Eurypides nie doczekał sukcesu swej ostatniej sztuki, napisanej niemal dwa i pół tysiąca lat temu. Zmarł bowiem jeszcze przed jej wystawieniem w okolicznościach ponoć tragicznych, choć nikt dokładnie nie wie, jakich. A wystawiono prapremierowo „Bachantki” – gdyż o nich tu mowa – nie byle gdzie, bo w teatrze Dionizosa w Atenach, który wędrujący po okolicach Akropolu podziwiać mogą do dzisiaj. Wygrał nim Eurypides (i dwiema innymi sztukami) dramatyczny agon, czyli doroczny, rzecz by można, konkurs na najlepszą sztukę. Od tego czasu „Bachantki” wystawiane są w rozmaitych teatrach pod wszystkimi niemal szerokościami geograficznymi. To jest dopiero miarą powodzenia!
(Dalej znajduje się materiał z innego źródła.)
theorem malformedMessage_leads {md sq : Nat} {s : State} (htakes : s.takes md sq false = true) (ty : Nat) :
    Leads (.malformedMessage md sq ty) s fun t => Answered s t md ty 1 0 [] ∧ t.mem = s.mem ∧ t.dies = s.dies ∧
      t.vats = s.vats ∧ t.quads = s.quads ∧ t.cores = s.cores ∧ t.ctxs = s.ctxs := by
  refine ⟨s.decline md ty 1, ?_, answered_answer rfl .., rfl, rfl, rfl, rfl, rfl, rfl⟩
  rw [exec_malformedMessage, execMalformedMessage]
  simp [htakes]

end Sys2Proof.Machine
end

section
/-! PROOFS. What the end of an ember and the discard of a preload leave alone (11 R248, 16 R350). -/

namespace Sys2Proof.Machine

open Sys2Proof.Claims

/- What the end of an ember leaves alone -/

/-- Memory, responses, dies, cached translations of the cores, what scratchpad bytes have a defined value, and of each vat its mark as
cancelled and its pending spawns: what the end of an ember, its consequences and the discard of a preload leave alone. -/
structure Undisturbed (s t : State) : Prop where
  mem : t.mem = s.mem
  mods : t.mods = s.mods
  dies : t.dies = s.dies
  tlb : ∀ k, (t.core k).tlb = (s.core k).tlb
  epoch : ∀ q, (t.quad q).epoch = (s.quad q).epoch
  defd : ∀ q, (t.quad q).defd = (s.quad q).defd
  cancelled : ∀ v, (t.vat v).cancelled = (s.vat v).cancelled
  spawns : ∀ v, (t.vat v).spawns = (s.vat v).spawns

theorem Undisturbed.refl (s : State) : Undisturbed s s := ⟨rfl, rfl, rfl, fun _ => rfl, fun _ => rfl, fun _ => rfl, fun _ => rfl, fun _ => rfl⟩

theorem Undisturbed.trans {s t u : State} (h : Undisturbed s t) (g : Undisturbed t u) : Undisturbed s u where
  mem := g.mem.trans h.mem
  mods := g.mods.trans h.mods
  dies := g.dies.trans h.dies
  tlb k := (g.tlb k).trans (h.tlb k)
  epoch q := (g.epoch q).trans (h.epoch q)
  defd q := (g.defd q).trans (h.defd q)
  cancelled v := (g.cancelled v).trans (h.cancelled v)
  spawns v := (g.spawns v).trans (h.spawns v)

theorem Undisturbed.foldl {α : Type} {f : State → α → State} (hf : ∀ s x, Undisturbed s (f s x)) (l : List α) (s : State) :
    Undisturbed s (l.foldl f s) := by
  induction l generalizing s with
  | nil => exact .refl s
  | cons x l ih => exact (hf s x).trans (ih _)

theorem Undisturbed.byte {s t : State} (h : Undisturbed s t) (a : Nat) : t.byte a = s.byte a := by
  simp [State.byte, h.mem, h.epoch, h.defd]

theorem undisturbed_updCtx (s : State) (k : Nat) (f : Ctx → Ctx) : Undisturbed s (s.updCtx k f) :=
  ⟨rfl, rfl, rfl, fun _ => rfl, fun _ => rfl, fun _ => rfl, fun _ => rfl, fun _ => rfl⟩

theorem undisturbed_updCore (s : State) (k : Nat) {f : Core → Core} (hf : (f (s.core k)).tlb = (s.core k).tlb) :
    Undisturbed s (s.updCore k f) := by
  refine ⟨rfl, rfl, rfl, fun j => ?_, fun _ => rfl, fun _ => rfl, fun _ => rfl, fun _ => rfl⟩
  by_cases h : j = k
  · simp [h, hf]
  · simp [h]

theorem undisturbed_updQuad (s : State) (k : Nat) {f : Quad → Quad} (hepoch : (f (s.quad k)).epoch = (s.quad k).epoch)
    (hdefd : (f (s.quad k)).defd = (s.quad k).defd) : Undisturbed s (s.updQuad k f) := by
  refine ⟨rfl, rfl, rfl, fun _ => rfl, fun j => ?_, fun j => ?_, fun _ => rfl, fun _ => rfl⟩ <;> by_cases h : j = k <;>
    simp [h, hepoch, hdefd]

theorem undisturbed_updVat (s : State) (k : Nat) {f : Vat → Vat} (hcancelled : (f (s.vat k)).cancelled = (s.vat k).cancelled)
    (hspawns : (f (s.vat k)).spawns = (s.vat k).spawns) : Undisturbed s (s.updVat k f) := by
  refine ⟨rfl, rfl, rfl, fun _ => rfl, fun _ => rfl, fun _ => rfl, fun j => ?_, fun j => ?_⟩ <;> by_cases h : j = k <;>
    simp [h, hcancelled, hspawns]

theorem undisturbed_settleLeases (s : State) (quad : Nat) : Undisturbed s (s.settleLeases quad) := by
  simp only [State.settleLeases]
  split
  · exact undisturbed_updQuad s quad (f := fun _ => _) rfl rfl
  · exact .refl s

theorem undisturbed_settleBank (s : State) (quad : Nat) (b : Bool) : Undisturbed s (s.settleBank quad b) := by
  simp only [State.settleBank]
  split
  · exact undisturbed_updQuad s quad (by cases b <;> rfl) (by cases b <;> rfl)
  · exact .refl s

theorem undisturbed_finishEmber (s : State) (core slot : Nat) (st : EState) (cause faddr prog : Nat) :
    Undisturbed s (s.finishEmber core slot st cause faddr prog) := by
  simp only [State.finishEmber]
  split
  · exact .refl s
  · split
    · exact .refl s
    · refine Undisturbed.trans ?_ (undisturbed_settleBank _ _ _)
      refine Undisturbed.trans ?_ (undisturbed_settleBank _ _ _)
      refine Undisturbed.trans ?_ (undisturbed_settleLeases _ _)
      refine Undisturbed.trans ?_ (Undisturbed.foldl (fun u j => undisturbed_updCtx u _ _) _ _)
      exact undisturbed_updCore s core (f := fun _ => _) rfl

theorem undisturbed_updSave (s : State) (vat i : Nat) (f : CoreSave → CoreSave) : Undisturbed s (s.updSave vat i f) :=
  undisturbed_updVat s vat rfl rfl

theorem undisturbed_updEmber (s : State) (p : EPlace) (f : Ember → Ember) : Undisturbed s (s.updEmber p f) := by
  cases p with
  | live core slot => exact undisturbed_updCore s core (f := fun k => { k with embers := _ }) rfl
  | saved vat i slot =>
    simp only [State.updEmber]
    exact undisturbed_updSave s vat i _

theorem undisturbed_finishAt (s : State) (p : EPlace) (st : EState) (cause faddr prog : Nat) :
    Undisturbed s (s.finishAt p st cause faddr prog) := by
  cases p with
  | live core slot => exact undisturbed_finishEmber s core slot st cause faddr prog
  | saved vat i slot =>
    simp only [State.finishAt]
    exact undisturbed_updSave s vat i _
Fotos ze spektaklu „Bachantki” w Teatrze Powszechnym w Warszawie (Fot. Magda Hueckel)

Co ciekawe, w Polsce na „Bachantki” twórcy teatralni nie rzucali się wcale zuchwale. Po raz pierwszy wystawiono je w międzywojniu w Teatrze Wielkim we Lwowie z olśniewającą, jak głoszą historyczne zapiski, rolą Wandy Siemaszkowej jako Agawe. Ale na kolejną polską inscenizację musiało czekać eurypidesowe dzieło prawie pół wieku (choć cóż to znaczy w perspektywie tysięcy lat?). Dopiero w latach dziewięćdziesiątych i dwutysięcznych sięgać po nie zaczęto jakby częściej. Z wielkim sukcesem zrobił to dotychczas jednak tylko jeden twórca. Na „Bachantki” Krzysztofa Warlikowskiego z 2001 roku waliły do warszawskiego Teatru Rozmaitości dzikie tłumy, głównie zresztą młodzieży, gotowej rozszarpać pilnujących wejścia bileterów, niczym bachantki rozszarpujące w ekstazie bogu ducha winne jelonki, zażywające greckiego słońca na zboczach Kitajronu. Biada jelonkom i biada bileterom, gdy ludność wpada w ekstazę. I nie ma się czemu dziwić, gdy Andrzej Chyra gra Dionizosa, Jacek Poniedziałek – Penteusza, a Małgorzata Hajewska-Krzysztofik wciela się w rolę Agawe, matki Penteusza, która w bachicznym szale synowi swemu głowę ucina. W greckich tragediach nie ma bowiem, jak wiadomo, żadnych happy endów.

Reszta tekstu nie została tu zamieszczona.